What the task asks: Return every entry exactly. Leave nothing out.

[[ Records supplied, beginning ]]

-- ==== Sys2Proof/Machine/Geometry.lean ====
section
/-! DEFINITION. The arithmetic of chapter 1: strips, stripes, parity rotation, logical block addresses, runs, extents, the checkpoint
area; and the commit checks of an ARRAY group. -/

namespace Sys2Proof.Machine
open Sys2Proof

/-- B: blocks per strip (section 2.2). -/
def stripBlocks (g : ArrayGroup) : Nat := g.stripKiB / 4

/-- D = (N−1)×B: data blocks per stripe (section 2.2). -/
def stripeData (g : ArrayGroup) : Nat := (g.members - 1) * stripBlocks g

/-- C: logical blocks of the array (section 2.2). -/
def capacity (g : ArrayGroup) : Nat := g.stripes * stripeData g

/-- X = ceil(stripe count ÷ E): extents of the array (R9). -/
def extentCount (g : ArrayGroup) : Nat := (g.stripes + g.extentSize - 1) / g.extentSize

/-- The length of extent x: E, but for the last extent (R9). -/
def extentLength (g : ArrayGroup) (x : Nat) : Nat :=
  if x + 1 = extentCount g then g.stripes - x * g.extentSize else g.extentSize

/-- p(s) = (N−1) − (s mod N) (R4). -/
def paritySlot (g : ArrayGroup) (s : Nat) : Nat := (g.members - 1) - s % g.members

/-- The slot of data strip d of stripe s (R5). -/
def dataSlot (g : ArrayGroup) (s d : Nat) : Nat := (paritySlot g s + 1 + d) % g.members

/-- What slot j holds in stripe s: `none` for the parity strip, else its data strip (j − p(s) − 1) mod N (R5). -/
def stripOn (g : ArrayGroup) (s j : Nat) : Option Nat :=
  if j = paritySlot g s then none else some ((j + (g.members - 1 - paritySlot g s)) % g.members)

/-- The place of a logical block: stripe, data strip, block within the strip, slot, member block (R7). -/
structure Place where
  stripe : Nat
  strip : Nat
  block : Nat
  slot : Nat
  member : Nat
deriving DecidableEq, Repr

/-- The place of logical block a (R7). -/
def locate (g : ArrayGroup) (a : Nat) : Place :=
  let s := a / stripeData g
  let o := a % stripeData g
  let d := o / stripBlocks g
  let k := o % stripBlocks g
  { stripe := s, strip := d, block := k, slot := dataSlot g s d, member := s * stripBlocks g + k }

/-- The logical block at block k of slot j of stripe s, if the slot holds data there (R7). -/
def logicalBlock (g : ArrayGroup) (s j k : Nat) : Option Nat :=
  (stripOn g s j).map fun d => s * stripeData g + d * stripBlocks g + k

/-- The run lies within the array (R8). -/
def runInArray (g : ArrayGroup) (a n : Nat) : Bool := a + n ≤ capacity g

/-- The run lies within one stripe (R8). -/
def runInStripe (g : ArrayGroup) (a n : Nat) : Bool := a / stripeData g = (a + n - 1) / stripeData g

/-- The run covers every data block of its stripe (R8). -/
def runIsFull (g : ArrayGroup) (a n : Nat) : Bool := a % stripeData g = 0 ∧ n = stripeData g

/-- A data strip that a run touches, with its slot and the touched range of block positions (R8). -/
structure Touched where
  strip : Nat
  slot : Nat
  first : Nat
  count : Nat
deriving DecidableEq, Repr

/-- The data strips that a run touches, in strip order (R8). -/
def touchedStrips (g : ArrayGroup) (a n : Nat) : List Touched :=
  let b := stripBlocks g
  let o := a % stripeData g
  let d0 := o / b
  let d1 := (o + n - 1) / b
  (List.range (d1 + 1 - d0)).map fun i =>
    let d := d0 + i
    let lo := max o (d * b)
    let hi := min (o + n) ((d + 1) * b)
    { strip := d, slot := dataSlot g (a / stripeData g) d, first := lo - d * b, count := hi - lo }

/-- The channel a number names. Channel numbers are below 16 by the range checks of R17. -/
def chanOf (n : Nat) : Chan := Fin.ofNat 16 n

/-- The channel mapped to a slot by the ARRAY group (R12). -/
def mappedChan (g : ArrayGroup) (j : Nat) : Chan := chanOf (g.slotMap.getD j 0)

/-- The spare channel. -/
def spareChan (g : ArrayGroup) : Chan := chanOf g.spare

/-- All slots of the array. -/
def slotsOf (g : ArrayGroup) : List Nat := List.range g.members

/-- The surviving slots in ascending order (section 1.2). -/
def survivorSlots (g : ArrayGroup) : List Nat := (slotsOf g).filter (· ≠ g.failedSlot)

/-- The first member block of a slot of the checkpoint area (R10). -/
def areaStart (g : ArrayGroup) : CkptSlot → Nat
  | .a => g.stripes * stripBlocks g
  | .b => g.stripes * stripBlocks g + Config.slotBlocks

/-- The other slot of the checkpoint area. -/
def otherSlot : CkptSlot → CkptSlot
  | .a => .b
  | .b => .a

/-- The number of the first check that fails, of a list of numbered checks. -/
def firstFailing (checks : List (Nat × Bool)) : Option Nat := (checks.find? fun c => !c.2).map Prod.fst

/-- A strip size in KiB that the part knows (R17). -/
def knownStrip (k : Nat) : Bool := k = 16 ∨ k = 32 ∨ k = 64 ∨ k = 128

/-- E is a power of two in 256..65536 (R22, check 4). -/
def knownExtentSize (e : Nat) : Bool := (List.range 9).any fun i => e = 256 * 2 ^ i

/-- The channel numbers of the slots other than the failed slot, with a number outside 0..15 for a slot that is not mapped. -/
def survivorNumbers (g : ArrayGroup) : List Nat := (survivorSlots g).map fun j => g.slotMap.getD j 255

/-- The first commit check of R22 that an ARRAY group fails. -/
def commitCheck (g : ArrayGroup) : Option Nat :=
  firstFailing [
    (1, 3 ≤ g.members ∧ g.members ≤ 16),
    (2, knownStrip g.stripKiB),
    (3, 1 ≤ g.stripes ∧ g.stripes ≤ 268435456),
    (4, knownExtentSize g.extentSize),
    (5, g.stripes ≤ 4096 * g.extentSize),
    (6, g.failedSlot < g.members),
    (7, (survivorNumbers g).all (· < 16) ∧ (survivorNumbers g).Nodup),
    (8, g.spare ∉ survivorNumbers g)]

end Sys2Proof.Machine
end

[[ Records supplied, end ]]

Expected answer:
-- ==== Sys2Proof/Machine/Geometry.lean ====
section
/-! DEFINITION. The arithmetic of chapter 1: strips, stripes, parity rotation, logical block addresses, runs, extents, the checkpoint
area; and the commit checks of an ARRAY group. -/

namespace Sys2Proof.Machine
open Sys2Proof

/-- B: blocks per strip (section 2.2). -/
def stripBlocks (g : ArrayGroup) : Nat := g.stripKiB / 4

/-- D = (N−1)×B: data blocks per stripe (section 2.2). -/
def stripeData (g : ArrayGroup) : Nat := (g.members - 1) * stripBlocks g

/-- C: logical blocks of the array (section 2.2). -/
def capacity (g : ArrayGroup) : Nat := g.stripes * stripeData g

/-- X = ceil(stripe count ÷ E): extents of the array (R9). -/
def extentCount (g : ArrayGroup) : Nat := (g.stripes + g.extentSize - 1) / g.extentSize

/-- The length of extent x: E, but for the last extent (R9). -/
def extentLength (g : ArrayGroup) (x : Nat) : Nat :=
  if x + 1 = extentCount g then g.stripes - x * g.extentSize else g.extentSize

/-- p(s) = (N−1) − (s mod N) (R4). -/
def paritySlot (g : ArrayGroup) (s : Nat) : Nat := (g.members - 1) - s % g.members

/-- The slot of data strip d of stripe s (R5). -/
def dataSlot (g : ArrayGroup) (s d : Nat) : Nat := (paritySlot g s + 1 + d) % g.members

/-- What slot j holds in stripe s: `none` for the parity strip, else its data strip (j − p(s) − 1) mod N (R5). -/
def stripOn (g : ArrayGroup) (s j : Nat) : Option Nat :=
  if j = paritySlot g s then none else some ((j + (g.members - 1 - paritySlot g s)) % g.members)

/-- The place of a logical block: stripe, data strip, block within the strip, slot, member block (R7). -/
structure Place where
  stripe : Nat
  strip : Nat
  block : Nat
  slot : Nat
  member : Nat
deriving DecidableEq, Repr

/-- The place of logical block a (R7). -/
def locate (g : ArrayGroup) (a : Nat) : Place :=
  let s := a / stripeData g
  let o := a % stripeData g
  let d := o / stripBlocks g
  let k := o % stripBlocks g
  { stripe := s, strip := d, block := k, slot := dataSlot g s d, member := s * stripBlocks g + k }

/-- The logical block at block k of slot j of stripe s, if the slot holds data there (R7). -/
def logicalBlock (g : ArrayGroup) (s j k : Nat) : Option Nat :=
  (stripOn g s j).map fun d => s * stripeData g + d * stripBlocks g + k

/-- The run lies within the array (R8). -/
def runInArray (g : ArrayGroup) (a n : Nat) : Bool := a + n ≤ capacity g

/-- The run lies within one stripe (R8). -/
def runInStripe (g : ArrayGroup) (a n : Nat) : Bool := a / stripeData g = (a + n - 1) / stripeData g

/-- The run covers every data block of its stripe (R8). -/
def runIsFull (g : ArrayGroup) (a n : Nat) : Bool := a % stripeData g = 0 ∧ n = stripeData g

/-- A data strip that a run touches, with its slot and the touched range of block positions (R8). -/
structure Touched where
  strip : Nat
  slot : Nat
  first : Nat
  count : Nat
deriving DecidableEq, Repr

/-- The data strips that a run touches, in strip order (R8). -/
def touchedStrips (g : ArrayGroup) (a n : Nat) : List Touched :=
  let b := stripBlocks g
  let o := a % stripeData g
  let d0 := o / b
  let d1 := (o + n - 1) / b
  (List.range (d1 + 1 - d0)).map fun i =>
    let d := d0 + i
    let lo := max o (d * b)
    let hi := min (o + n) ((d + 1) * b)
    { strip := d, slot := dataSlot g (a / stripeData g) d, first := lo - d * b, count := hi - lo }

/-- The channel a number names. Channel numbers are below 16 by the range checks of R17. -/
def chanOf (n : Nat) : Chan := Fin.ofNat 16 n

/-- The channel mapped to a slot by the ARRAY group (R12). -/
def mappedChan (g : ArrayGroup) (j : Nat) : Chan := chanOf (g.slotMap.getD j 0)

/-- The spare channel. -/
def spareChan (g : ArrayGroup) : Chan := chanOf g.spare

/-- All slots of the array. -/
def slotsOf (g : ArrayGroup) : List Nat := List.range g.members

/-- The surviving slots in ascending order (section 1.2). -/
def survivorSlots (g : ArrayGroup) : List Nat := (slotsOf g).filter (· ≠ g.failedSlot)

/-- The first member block of a slot of the checkpoint area (R10). -/
def areaStart (g : ArrayGroup) : CkptSlot → Nat
  | .a => g.stripes * stripBlocks g
  | .b => g.stripes * stripBlocks g + Config.slotBlocks

/-- The other slot of the checkpoint area. -/
def otherSlot : CkptSlot → CkptSlot
  | .a => .b
  | .b => .a

/-- The number of the first check that fails, of a list of numbered checks. -/
def firstFailing (checks : List (Nat × Bool)) : Option Nat := (checks.find? fun c => !c.2).map Prod.fst

/-- A strip size in KiB that the part knows (R17). -/
def knownStrip (k : Nat) : Bool := k = 16 ∨ k = 32 ∨ k = 64 ∨ k = 128

/-- E is a power of two in 256..65536 (R22, check 4). -/
def knownExtentSize (e : Nat) : Bool := (List.range 9).any fun i => e = 256 * 2 ^ i

/-- The channel numbers of the slots other than the failed slot, with a number outside 0..15 for a slot that is not mapped. -/
def survivorNumbers (g : ArrayGroup) : List Nat := (survivorSlots g).map fun j => g.slotMap.getD j 255

/-- The first commit check of R22 that an ARRAY group fails. -/
def commitCheck (g : ArrayGroup) : Option Nat :=
  firstFailing [
    (1, 3 ≤ g.members ∧ g.members ≤ 16),
    (2, knownStrip g.stripKiB),
    (3, 1 ≤ g.stripes ∧ g.stripes ≤ 268435456),
    (4, knownExtentSize g.extentSize),
    (5, g.stripes ≤ 4096 * g.extentSize),
    (6, g.failedSlot < g.members),
    (7, (survivorNumbers g).all (· < 16) ∧ (survivorNumbers g).Nodup),
    (8, g.spare ∉ survivorNumbers g)]

end Sys2Proof.Machine
end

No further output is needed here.